Wednesday, October 9, 2019

Navaratri and Vidyarambham: Gerontocracy, Rites de Passage and the Collective Conscience of Learning



                It is that time of the year again when books and instruments as symbols of learning are placed before the sacred in search of blessings before the devotee starts on her journey of enlightenment. The days of Navaratri, the rituals, the symbolism and marriage of divinity and music can be understood through the prism of famous sociological teachings.



                The very act of revering the books through days of worship resonates with Emile Durkheim’s famous idea of how religion becomes a tool to forge collective conscience and acts as a moral force on the individuals. Here, it is the value of learning that is created, resonated and reinforced through the practice of Vidyarambham. The days of Puja that are spent worshipping the Goddess Saraswati is thus an indirect worshipping of learning itself as Vidyalakshmi becomes personification and embodiment of the enlightened.



            The fact that it is a Goddess and not a God is a far cry from the dominant narrative that all religions of the world are patriarchal. Whether it be the enlightened, elegant Saraswati or the fierce and assertive Ma Durga, Navaratri also symbolizes the reverence of women as the powerful, enlightened and divine.
            The reverence of women as Goddesses in this day and age of brutal violence, sexual harassment of women and increasing feminization of labor signifies the two faced nature of Indian society that on one hand worships women as Devis and on the other hand treats them as Dasis aptly described by Veena Das as the Devi- Dasi dichotomy in Indian society.



            The practice of Ezhuthinirathu in the South where the elders literally and metaphorically hold hands of the young ones as they script their first letters in the rice grain reflects a Gerontocratic practice straight out of Weberian typology of Traditional Authority and Traditional Action. An action that relates to custom of the yesterday that places the elderly in society on a pedestal of enlightenment as torch bearers of learning and amassing wisdom.
            Vidyarambham is also a reminder of what Malinowski famously termed as Rites de Passage, that are rituals performed to smoothen the transition in crucial stages of life of an individual- birth, puberty, marriage, death. The beginning of the journey of learning whether it be a new instrument, art or knowledge is one such crucial juncture in the life of an individual.

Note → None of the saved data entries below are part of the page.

-- ==== Sys2Proof/Machine/WardenTypes.lean ====
section
/-! DEFINITION. The state of the Warden: reset controller, governor, host interface, epoch sequencer (chapters 3, 4, 12,
15), as plain data. -/

namespace Sys2Proof.Machine

/-- The four classes that reset more than one field, widest first (Table 4.1). -/
inductive RCls where
  | por | tray | zero | plate
  deriving DecidableEq, Repr

/-- The FIELD or TILE command in progress (R117). -/
inductive RstCmd where
  | field (f : Nat)
  | tile (r : Nat)
  deriving DecidableEq, Repr

/-- An epoch that a root has reported to the sequencer (R591): root field, id, CUT, LASTF. -/
structure EpochEv where
  f : Nat
  id : Nat
  cut : Bool
  lastf : Nat
  /-- the root field was reset after its event: its release is lost (15.9) -/
  lost : Bool := false
  deriving DecidableEq, Repr

/-- A MESH injection whose answer is awaited (R504, R509): the host window that asked, or none for firmware; whether
it is a read; the word of the access it carries, and how many words the access reads. -/
structure MeshReq where
  win : Option Nat
  rd : Bool
  word : Nat := 0
  words : Nat := 1
  deriving DecidableEq, Repr

/-- A host window read that waits for its answers (R504). -/
structure HostRd where
  words : Nat
  got : Sparse W32 := []
  deriving DecidableEq, Repr

/-- A record of the retirement log: field index, physical column, spare, sequence number (R47). -/
structure LogRec where
  f : Nat
  p : Nat
  s : Nat
  seq : Nat
  deriving DecidableEq, Repr

/-- A slot of one copy of the log: erased, a record whose CRC matches, or neither (R49). -/
inductive LogSlot where
  | erased | ok (r : LogRec) | bad
  deriving DecidableEq, Repr

/-- A completion returned to the host: data, or Completer Abort. -/
inductive Cpl where
  | data (ws : List W32)
  | abort
  deriving DecidableEq, Repr

/-- The controller of the test access port (R152, R568): its instruction, and what its data register last captured. -/
structure Tap where
  ir : TapInstr := .idcode
  dr : Bytes := []
  deriving DecidableEq, Repr

/-- The Warden: reset controller, governor, host interface, Stylus, epoch sequencer. What reaches the world from it stands
in `cpl`, `msix` and `ibi`. -/
structure Warden where
  /-- the governing class, whether it is still asserted, and the release in progress (R118, R135) -/
  cls : RCls := .por
  asserted : Bool := true
  stage : Nat := 1
  /-- stage 3a done: clock network and PLLs enabled -/
  clkOn : Bool := false
  go : Bool := false
  /-- next wave to release (R137) -/
  wave : Nat := 0
  cmd : Option RstCmd := none
  rstRef : Bool := false
  cmdFail : Bool := false
  /-- WDN_RST_CAUSE -/
  cause : W32 := 1#32
  dead : W64 := 0#64
  /-- field regulators enabled (stage 3a, R154), bit f for field f -/
  reg : W64 := 0#64
  /-- Rim dies and clusters reported down to Warden firmware because their PLL did not lock (R132), oldest first -/
  downRep : List Domain := []
  /-- the island asserts ZERO: the release order begins when it reports erasure complete (R114) -/
  zeroHold : Bool := false
  /-- a ZERO has started and stage 2 has not ended since (R120) -/
  zeroWin : Bool := false
  unav : W64 := 0#64
  /-- WDN_RST_GAPn where written; the others hold the resets of Table 4.8 -/
  gap : Sparse Nat := []
  keep : Sparse W64 := []
  ground : Mem := []
  /-- Ground and SRAM 64-bit words with an uncorrectable or a single-bit error, by Warden offset / 8 (R129, R575) -/
  bad : Sparse Ecc := []
  /-- pins: PLATE_RST_OUT, TRAY_RST_N low, supplies in regulation, reference present, power alert -/
  rstOut : Bool := true
  trayLow : Bool := false
  supply : Bool := false
  refOk : Bool := true
  alertPin : Bool := false
  /-- management cores and peripherals released; the lockstep pair stopped (R500); boot ROM done (R502) -/
  coresUp : Bool := false
  periphUp : Bool := false
  lstep : Bool := false
  booted : Bool := false
  /-- WDN_BOOT.SRC, and its value when the management cores were released (R502) -/
  bootSrc : Bool := false
  bootFrom : Bool := false
  /-- the test access port -/
  tap : Tap := {}
  /-- the dynamic address that ENTDAA gave the I3C target (R505) -/
  dynAddr : Option Nat := none
  /-- the Stylus link whose request was served last (R511) -/
  rrSty : Nat := 63
  /-- governor (3.6) -/
  pwrCap : Nat := 1500
  headroom : Nat := 0x0D
  alert : Bool := false
  overCap : Bool := false
  pkgW : Nat := 0
  fldW : Sparse Nat := []
  /-- the last power report of each field, of each Rim die and of each Press cluster, in watts (R103) -/
  rimW : Sparse Nat := []
  prsW : Sparse Nat := []
  ceil : Sparse Nat := []
  rrNext : Nat := 0
  /-- onsets of OVER reported to Krovas -/
  overRep : Nat := 0
  /-- column state of each field (R46) -/
  colSt : Sparse (List W32) := []
  /-- fields whose rebuilt column state is invalid or whose log has an unreadable slot (R48, R49) -/
  colBad : W64 := 0#64
  /-- the two copies of the retirement log in boot flash, by slot 4 * field + n (R47) -/
  logA : Sparse LogSlot := []
  logB : Sparse LogSlot := []
  /-- Warden SRAM by Warden offset: mailbox and frame buffers (Table 12.9) -/
  sram : Mem := []
  err : W32 := 0#32
  errAddr : W32 := 0#32
  hdb : W32 := 0#32
  hostStat : W32 := 0#32
  hwin : Sparse W64 := []
  hwkey : Sparse W32 := []
  styUp : W64 := 0#64
  evtPend : W64 := 0#64
  evtCl : W32 := 0x10#32
  evtRim : W32 := 0#32
  /-- MESH injections awaiting answers, by 64 × field + tag -/
  req : Sparse MeshReq := []
  hostRd : Sparse HostRd := []
  /-- answers to firmware's own injections, oldest first: status and word -/
  fwAns : List (Nat × W32) := []
  /-- outputs: completions to the host, MSI-X vectors, in-band interrupts waiting for Krovas -/
  cpl : List Cpl := []
  msix : List Nat := []
  msixTab : Mem := []
  ibi : List Nat := []
  /-- Warden firmware has reported ready; HBCOUNT (Table 16.5c) -/
  ready : Bool := false
  hb : Nat := 0
  /-- slot named by SET_BOOTSEL (R628) -/
  bootSel : Option Nat := none
  /-- images in boot flash that Krovas staged, by 8 × slot + TYPE; STAGE_CHK's result and the TYPE that failed -/
  imgs : Sparse Bytes := []
  chk : Nat × Nat := (0, 0xFF)
  /-- topology record that Krovas passed: RIMx_TOPO value and FM_PLATE (R624, R625) -/
  topoRec : Option (W32 × Nat) := none
  /-- frames relayed to Krovas that wait for MGMT_RD, with the SPLATE they came under, and those of firmware's own TYPEs (R622) -/
  mgmtIn : List (Nat × Bytes) := []
  fwFrames : List Packet := []
  /-- the bytes of the last I3C read, and whether the last transfer was NACKed -/
  i3c : Bytes := []
  nack : Bool := false
  /-- epoch sequencer (R591): the epoch being run, the fields and dies that the commit has yet to reach, WDN_EPOCH.COUNT -/
  ep : Option EpochEv := none
  epF : List Nat := []
  /-- fields whose column map commit is under way: closed to incoming traffic (R592) -/
  epM : List Nat := []
  epD : List Nat := []
  epCount : Nat := 0
  deriving DecidableEq, Repr

end Sys2Proof.Machine
end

Vidyarambham, its associated rituals, sermons in worship of the Devi and the collective familial and kinship presence throughout the days of Navaratri and on the day of Vijayadeshami thus readies the mind of the young one with confidence, peace, inspiration and the feeling of a divine helping hand as he or she kick starts the journey of learning.
           

            Navaratri is also renowned for the multiple art forms on display in devotion to the almighty. Music and dance may be ordinarily perceived as secular activities yet here they are subsumed under the sacred, created by, of and for religion. In this way, Navaratri also signifies the blurring of lines of Durkhemian Sacred and Profane and once again brings to the fore the question of viability of secularism as an ideology in a society as religious as India where there is no crude separation between secular and sacred with most secular subsumed under latter.
            Navaratri and Vidhyarambham thus provide a paradise of interpreting Indian society, its religiosity and associated functions, emotional familial jointness, the cultural lag of Gerontocracy and paradox of patriarchy and worshipping of women.